● **YOUR ASSIGNMENT**
Go over the listing below line by line, and return each one holding the string "execEpoPulse".

_ _ _ _

theorem State.pulseOut_key : ∀ x0 s, (State.pulseOut x0 s).key = s.key := by
  intros; unfold State.pulseOut; (try simp only [↓State.key_mk, ↓State.key_fold, State.key_ite, State.key_foldl, keeps_next_iff, keepsC_ok, keepsC_error, keepsR_ok, keepsR_error, ite_self, implies_true, State.drive_key]); (repeat' ((first | (refine keeps_ite _ _ _ _ ?_ ?_) | (refine keepsC_bind _ _ _ ?_; intro _) | split | (refine (State.key_foldl _ _ _ ?_).trans ?_; intro _ _)) <;> (try simp only [↓State.key_mk, ↓State.key_fold, State.key_ite, State.key_foldl, keeps_next_iff, keepsC_ok, keepsC_error, keepsR_ok, keepsR_error, ite_self, implies_true, State.drive_key])))

theorem execEpoPulse_key : ∀ x0 s, Keeps s.key (execEpoPulse x0 s) := by
  intros; unfold execEpoPulse; (try simp only [↓State.key_mk, ↓State.key_fold, State.key_ite, State.key_foldl, keeps_next_iff, keepsC_ok, keepsC_error, keepsR_ok, keepsR_error, ite_self, implies_true, State.advanceNow_key, State.count_key, State.pulseOut_key]); (repeat' ((first | (refine keeps_ite _ _ _ _ ?_ ?_) | (refine keepsC_bind _ _ _ ?_; intro _) | split | (refine (State.key_foldl _ _ _ ?_).trans ?_; intro _ _)) <;> (try simp only [↓State.key_mk, ↓State.key_fold, State.key_ite, State.key_foldl, keeps_next_iff, keepsC_ok, keepsC_error, keepsR_ok, keepsR_error, ite_self, implies_true, State.advanceNow_key, State.count_key, State.pulseOut_key])))

theorem State.updFeeder_key : ∀ x0 x1 s, (State.updFeeder x0 x1 s).key = s.key := by
  intros; unfold State.updFeeder; simp only [↓State.key_mk, ↓State.key_fold]

theorem State.feederOut_key : ∀ x0 x1 x2 x3 x4 s, (State.feederOut x0 x1 x2 x3 x4 s).key = s.key := by
  intros; unfold State.feederOut; simp only [State.drive_key]

theorem State.openOutputs_key : ∀ x0 x1 s, (State.openOutputs x0 x1 s).key = s.key := by
  intros; unfold State.openOutputs; simp only [State.feederOut_key]

theorem State.feederLevels_key : ∀ x0 s, (State.feederLevels x0 s).key = s.key := by
  intros; unfold State.feederLevels; (try simp only [↓State.key_mk, ↓State.key_fold, State.key_ite, State.key_foldl, keeps_next_iff, keepsC_ok, keepsC_error, keepsR_ok, keepsR_error, ite_self, implies_true, State.feederOut_key]); (repeat' ((first | (refine keeps_ite _ _ _ _ ?_ ?_) | (refine keepsC_bind _ _ _ ?_; intro _) | split | (refine (State.key_foldl _ _ _ ?_).trans ?_; intro _ _)) <;> (try simp only [↓State.key_mk, ↓State.key_fold, State.key_ite, State.key_foldl, keeps_next_iff, keepsC_ok, keepsC_error, keepsR_ok, keepsR_error, ite_self, implies_true, State.feederOut_key])))

theorem State.openFeeder_key : ∀ x0 x1 x2 s, (State.openFeeder x0 x1 x2 s).key = s.key := by
  intros; unfold State.openFeeder; simp only [State.openOutputs_key, State.updFeeder_key]

theorem State.closeFeeder_key : ∀ x0 s, (State.closeFeeder x0 s).key = s.key := by
  intros; unfold State.closeFeeder; simp only [State.updFeeder_key, State.untripPorts_key, State.feederOut_key]

theorem State.sampleFeeder_key : ∀ x0 x1 x2 x3 x4 s, (State.sampleFeeder x0 x1 x2 x3 x4 s).key = s.key := by
  intros; unfold State.sampleFeeder; simp only [State.key_ite, ite_self, State.updFeeder_key, State.raise_key, State.tripPorts_key, State.openFeeder_key]

theorem execFeederBleedDone_key : ∀ x0 s, Keeps s.key (execFeederBleedDone x0 s) := by
  intros; unfold execFeederBleedDone; (try simp only [↓State.key_mk, ↓State.key_fold, State.key_ite, State.key_foldl, keeps_next_iff, keepsC_ok, keepsC_error, keepsR_ok, keepsR_error, ite_self, implies_true, State.feederOut_key, State.updFeeder_key]); (repeat' ((first | (refine keeps_ite _ _ _ _ ?_ ?_) | (refine keepsC_bind _ _ _ ?_; intro _) | split | (refine (State.key_foldl _ _ _ ?_).trans ?_; intro _ _)) <;> (try simp only [keeps_next_iff, State.feederOut_key, State.updFeeder_key])))

theorem execFeederBleedTimeout_key : ∀ x0 s, Keeps s.key (execFeederBleedTimeout x0 s) := by
  intros; unfold execFeederBleedTimeout; (try simp only []); (repeat' ((first | (refine keeps_ite _ _ _ _ ?_ ?_) | (refine keepsC_bind _ _ _ ?_; intro _) | split | (refine (State.key_foldl _ _ _ ?_).trans ?_; intro _ _)) <;> (try simp only [keeps_next_iff, State.advanceNow_key, State.raise_key, State.updFeeder_key])))

theorem feederResetOp_key : feederResetOp.Keeps := by
  unfold Op.Keeps feederResetOp; (try trivial); (try (intro r s; (try simp only []); (repeat' (first | (refine keepsR_bind _ _ _ ?_; intro _) | split) <;> (try simp only [State.key_ite, keepsR_ok, ite_self, State.closeFeeder_key, State.openFeeder_key]))))

theorem State.clipInput_key : ∀ x0 s, (State.clipInput x0 s).key = s.key := by
  intros; unfold State.clipInput; simp only [↓State.key_mk, ↓State.key_fold, State.key_ite, ite_self, State.raise_key]

theorem State.saturateDelta_key : ∀ x0 x1 x2 s, (State.saturateDelta x0 x1 x2 s).key = s.key := by
  intros; unfold State.saturateDelta; (try simp only [↓State.key_mk, ↓State.key_fold, State.key_ite, State.key_foldl, keeps_next_iff, keepsC_ok, keepsC_error, keepsR_ok, keepsR_error, ite_self, implies_true, State.raise_key]); (repeat' ((first | (refine keeps_ite _ _ _ _ ?_ ?_) | (refine keepsC_bind _ _ _ ?_; intro _) | split | (refine (State.key_foldl _ _ _ ?_).trans ?_; intro _ _)) <;> (try simp only [↓State.key_mk, ↓State.key_fold, State.key_ite, State.key_foldl, keeps_next_iff, keepsC_ok, keepsC_error, keepsR_ok, keepsR_error, ite_self, implies_true, State.raise_key])))

theorem State.sampleMeter_key : ∀ x0 x1 x2 x3 s, (State.sampleMeter x0 x1 x2 x3 s).key = s.key := by
  intros; unfold State.sampleMeter; (try simp only [↓State.key_mk, ↓State.key_fold, State.key_ite, State.key_foldl, keeps_next_iff, keepsC_ok, keepsC_error, keepsR_ok, keepsR_error, ite_self, implies_true, State.latchMeter_key, State.raise_key, State.clipInput_key, State.saturateDelta_key, State.addPulses_key, State.sampleFeeder_key]); (repeat' ((first | (refine keeps_ite _ _ _ _ ?_ ?_) | (refine keepsC_bind _ _ _ ?_; intro _) | split | (refine (State.key_foldl _ _ _ ?_).trans ?_; intro _ _)) <;> (try simp only [↓State.key_mk, ↓State.key_fold, State.key_ite, State.key_foldl, keeps_next_iff, keepsC_ok, keepsC_error, keepsR_ok, keepsR_error, ite_self, implies_true, State.latchMeter_key, State.raise_key, State.clipInput_key, State.saturateDelta_key, State.addPulses_key, State.sampleFeeder_key])))

theorem execMeterSample_key : ∀ x0 s, Keeps s.key (execMeterSample x0 s) := by
  intros; unfold execMeterSample; (try simp only []); (repeat' ((first | (refine keeps_ite _ _ _ _ ?_ ?_) | (refine keepsC_bind _ _ _ ?_; intro _) | split | (refine (State.key_foldl _ _ _ ?_).trans ?_; intro _ _)) <;> (try simp only [↓State.key_mk, ↓State.key_fold, State.key_foldl, keeps_next_iff, implies_true, State.advanceNow_key, State.sampleMeter_key])))

theorem execMeterLineTimeout_key : ∀ x0 s, Keeps s.key (execMeterLineTimeout x0 s) := by
  intros; unfold execMeterLineTimeout; (try simp only []); (repeat' ((first | (refine keeps_ite _ _ _ _ ?_ ?_) | (refine keepsC_bind _ _ _ ?_; intro _) | split | (refine (State.key_foldl _ _ _ ?_).trans ?_; intro _ _)) <;> (try simp only [↓State.key_mk, ↓State.key_fold, keeps_next_iff, State.advanceNow_key, State.raise_key])))

theorem State.readSeq_key : ∀ x0 s, (State.readSeq x0 s).1.key = s.key := by
  intros; unfold State.readSeq; simp only [↓State.key_mk, ↓State.key_fold]

theorem execMeterSeqRead_key : ∀ x0 s, Keeps s.key (execMeterSeqRead x0 s) := by
  intros; unfold execMeterSeqRead; (try simp only [keeps_next_iff, State.emit_key]); (repeat' ((first | (refine keeps_ite _ _ _ _ ?_ ?_) | (refine keepsC_bind _ _ _ ?_; intro _) | split | (refine (State.key_foldl _ _ _ ?_).trans ?_; intro _ _)) <;> (try simp only [State.readSeq_key])))

theorem State.readDelta_key : ∀ x0 x1 x2 s, (State.readDelta x0 x1 x2 s).1.key = s.key := by
  intros; unfold State.readDelta; (try simp only [↓State.key_mk, ↓State.key_fold, State.key_ite, State.key_foldl, keeps_next_iff, keepsC_ok, keepsC_error, keepsR_ok, keepsR_error, ite_self, implies_true, State.saturateDelta_key]); (repeat' ((first | (refine keeps_ite _ _ _ _ ?_ ?_) | (refine keepsC_bind _ _ _ ?_; intro _) | split | (refine (State.key_foldl _ _ _ ?_).trans ?_; intro _ _)) <;> (try simp only [↓State.key_mk, ↓State.key_fold, State.key_ite, State.key_foldl, keeps_next_iff, keepsC_ok, keepsC_error, keepsR_ok, keepsR_error, ite_self, implies_true, State.saturateDelta_key])))

theorem execDeltaRead_key : ∀ x0 x1 x2 s, Keeps s.key (execDeltaRead x0 x1 x2 s) := by
  intros; unfold execDeltaRead; simp only [keeps_next_iff, State.readDelta_key, State.emit_key]

theorem meterReadOp_key : meterReadOp.Keeps := by
  unfold Op.Keeps meterReadOp; (try trivial); (try (intro r s; (try simp only []); (repeat' (first | (refine keepsR_bind _ _ _ ?_; intro _) | split) <;> (try simp only [keepsR_ok, keepsR_error]))))

theorem State.pressMeter_key : ∀ x0 x1 x2 x3 s, (State.pressMeter x0 x1 x2 x3 s).key = s.key := by
  intros; unfold State.pressMeter; (try simp only [↓State.key_mk, ↓State.key_fold, State.key_ite, State.key_foldl, keeps_next_iff, keepsC_ok, keepsC_error, keepsR_ok, keepsR_error, ite_self, implies_true, NonVolatile.putAcc_flash, State.key_fold]); (repeat' ((first | (refine keeps_ite _ _ _ _ ?_ ?_) | (refine keepsC_bind _ _ _ ?_; intro _) | split | (refine (State.key_foldl _ _ _ ?_).trans ?_; intro _ _)) <;> (try simp only [↓State.key_mk, ↓State.key_fold, State.key_ite, State.key_foldl, keeps_next_iff, keepsC_ok, keepsC_error, keepsR_ok, keepsR_error, ite_self, implies_true, NonVolatile.putAcc_flash, State.key_fold])))

theorem State.pressFeeder_key : ∀ x0 x1 x2 s, (State.pressFeeder x0 x1 x2 s).key = s.key := by
  intros; unfold State.pressFeeder; simp only [State.key_ite, ite_self, State.updFeeder_key, State.closeFeeder_key]

theorem State.pressPulse_key : ∀ x0 x1 x2 s, (State.pressPulse x0 x1 x2 s).key = s.key := by
  intros; unfold State.pressPulse; simp only [↓State.key_mk, ↓State.key_fold, State.key_ite, ite_self]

_ _ _ _

● **EXPECTED OUTPUT**
theorem execEpoPulse_key : ∀ x0 s, Keeps s.key (execEpoPulse x0 s) := by
  intros; unfold execEpoPulse; (try simp only [↓State.key_mk, ↓State.key_fold, State.key_ite, State.key_foldl, keeps_next_iff, keepsC_ok, keepsC_error, keepsR_ok, keepsR_error, ite_self, implies_true, State.advanceNow_key, State.count_key, State.pulseOut_key]); (repeat' ((first | (refine keeps_ite _ _ _ _ ?_ ?_) | (refine keepsC_bind _ _ _ ?_; intro _) | split | (refine (State.key_foldl _ _ _ ?_).trans ?_; intro _ _)) <;> (try simp only [↓State.key_mk, ↓State.key_fold, State.key_ite, State.key_foldl, keeps_next_iff, keepsC_ok, keepsC_error, keepsR_ok, keepsR_error, ite_self, implies_true, State.advanceNow_key, State.count_key, State.pulseOut_key])))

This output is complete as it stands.